Presbytery is also the "basic unit" of the church in Presbyterianism. You can't have a family without individual members; but one person isn't a family. You can't have a Presbytery without particular congregations; but a single congregation is the church manifested just barely.

In our church-order, Presbytery is really the true "mega-church." Usually, we think of a "mega-church" as one of those ungainly blobs, that all meets under one roof, with the spotlight on the CEO personality. But what if the mega-church was dispersed to the four winds?

Our "little" OPC (denomination) is a national church that actually has (by name on the rolls) upwards of 20,000 members. It also has HUNDREDS of ministers (most with M.Div. credentials), active and retired. And THOUSANDS of elder-shepherds. And HUNDREDS more deacons. Find me a "typical" mega-church (by today's definition) that has such a staff of servants for its flock. Presbytery is the same basic model, just shrunk down to a local region.

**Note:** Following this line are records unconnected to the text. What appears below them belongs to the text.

-- ==== Sys2Proof/Machine/Arithmetic.lean ====
section
/-! DEFINITION. The arithmetic instructions (`42_arithmetic.md` R100 to R114). -/

namespace Sys2Proof.Machine

/-- `Binary(op)` (R103): pop `a`, pop `b`, push `op(b, a)`. -/
def binary (op : Value → Value → Value) (s : State) : Res Signal :=
  (pop s).bind fun a s => (pop s).bind fun b s => (push (op b a) s).bind fun _ s => .ok .proceed s

/-- `Unary(f)` (R104): the top replaced in place. -/
def unary (f : Value → Value) (s : State) : Res Signal :=
  (top s).bind fun v s => .ok .proceed (setTop (f v) s)

/-- `add` (R105): `b + a`. -/
def execAdd (s : State) : Host.Outcome State Fault Refusal :=
  perform .add (drawing fun nan => binary (fadd nan)) s

/-- `sub` (R106): `b - a`. -/
def execSub (s : State) : Host.Outcome State Fault Refusal :=
  perform .sub (drawing fun nan => binary (fsub nan)) s

/-- `mul` (R107): `b * a`. -/
def execMul (s : State) : Host.Outcome State Fault Refusal :=
  perform .mul (drawing fun nan => binary (fmul nan)) s

/-- `div` (R108): `b / a`. -/
def execDiv (s : State) : Host.Outcome State Fault Refusal :=
  perform .div (drawing fun nan => binary (fdiv nan)) s

/-- `sin` (R109). -/
def execSin (s : State) : Host.Outcome State Fault Refusal :=
  perform .sin (drawing fun nan => unary (fsin nan)) s

/-- `cos` (R110). -/
def execCos (s : State) : Host.Outcome State Fault Refusal :=
  perform .cos (drawing fun nan => unary (fcos nan)) s

/-- `sqrt` (R111). -/
def execSqrt (s : State) : Host.Outcome State Fault Refusal :=
  perform .sqrt (drawing fun nan => unary (fsqrt nan)) s

/-- `pw2` (R112): the square. -/
def execPw2 (s : State) : Host.Outcome State Fault Refusal :=
  perform .pw2 (drawing fun nan => unary fun v => fmul nan v v) s

/-- `pw_1` (R113): the reciprocal. -/
def execPwInv (s : State) : Host.Outcome State Fault Refusal :=
  perform .pwInv (drawing fun nan => unary fun v => fdiv nan one v) s

/-- `abs` (R114): exact on a NaN, so it draws nothing. -/
def execAbs (s : State) : Host.Outcome State Fault Refusal :=
  perform .abs (unary fabs) s

end Sys2Proof.Machine
end

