-- ==== Sys2Proof/Machine/Dispatch.lean ====
section
/-! DEFINITION. The meaning of every instruction, one arm each. -/

namespace Sys2Proof.Machine

def exec (i : Instr) (s : State) : Host.Outcome State Fault Refusal :=
  match i with
  | .push source => Sys2Proof.Machine.execPush source s
  | .pop dest => Sys2Proof.Machine.execPop dest s
  | .dup => Sys2Proof.Machine.execDup s
  | .add => Sys2Proof.Machine.execAdd s
  | .sub => Sys2Proof.Machine.execSub s
  | .mul => Sys2Proof.Machine.execMul s
  | .div => Sys2Proof.Machine.execDiv s
  | .sin => Sys2Proof.Machine.execSin s
  | .cos => Sys2Proof.Machine.execCos s
  | .sqrt => Sys2Proof.Machine.execSqrt s
  | .pw2 => Sys2Proof.Machine.execPw2 s
  | .pwInv => Sys2Proof.Machine.execPwInv s
  | .abs => Sys2Proof.Machine.execAbs s
  | .inp => Sys2Proof.Machine.execInp s
  | .out => Sys2Proof.Machine.execOut s
  | .outN => Sys2Proof.Machine.execOutN s
  | .jmp target => Sys2Proof.Machine.execJmp target s
  | .ja target => Sys2Proof.Machine.execJa target s
  | .jae target => Sys2Proof.Machine.execJae target s
  | .jb target => Sys2Proof.Machine.execJb target s
  | .jbe target => Sys2Proof.Machine.execJbe target s
  | .je target => Sys2Proof.Machine.execJe target s
  | .jne target => Sys2Proof.Machine.execJne target s
  | .call target => Sys2Proof.Machine.execCall target s
  | .ret => Sys2Proof.Machine.execRet s
  | .halt => Sys2Proof.Machine.execHalt s
  | .gInit => Sys2Proof.Machine.execGInit s
  | .gDrawOn => Sys2Proof.Machine.execGDrawOn s
  | .gDrawOff => Sys2Proof.Machine.execGDrawOff s
  | .gDraw => Sys2Proof.Machine.execGDraw s
  | .gFill => Sys2Proof.Machine.execGFill s

end Sys2Proof.Machine
end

Of course, there are inevitably problems and fiefdoms that arise, even in Presbyterianism. But the only legitimate question: is this the model Scripture presents? Won't there be MORE problems if men set up their own systems?

2) *Presbytery is the court-of-original-jurisdiction for ministers in Presbyterianism*. A local congregation can press charges against their minister, but they will do it first before the regional church. There will not be a private session where the elders first sit in judgment of their minister. His trials will begin before the whole church: ALL the other ministers, and ALL the congregations represented by their commissioners.

The ministers of the church are all supposed to be equals. More than that, they are expected to be--to a man--experts in Scripture. So, for a man on trial for heresy one would expect many appeals to the Bible, exegetical argument based on the original languages, deep (sounding) theological reasoning and technical language. The best place for such a trial to begin is among those having met the highest/rigorous educational requirements in theology as set by the church. 

It doesn't follow that a different/lower court (at the congregational level) is the place for misconduct trials to begin. It would only lead to opening arguments in the session that what is being construed as "misconduct" is actually a doctrinal matter. No, a minister will be tried for misconduct before the whole church, especially before all those who should(!) have the clearest idea of what is at stake in maintaining the purity of the collective ministerial office, the purity of the whole church, and the honor of Christ.
_________________

The Continental Reformed system isn't _that much_ different from Presbyterianism. There may be preserved there more of a sense of local-integrity, as well as a closer view of "parity" between elders and ministers. But I don't think this is necessarily the case. The Dort-Church-order is a fine body of work, which like our own must be received, honored, and upheld by actually following it. And it will work fine. Neither of us will have a church, if we ignore our constitutions.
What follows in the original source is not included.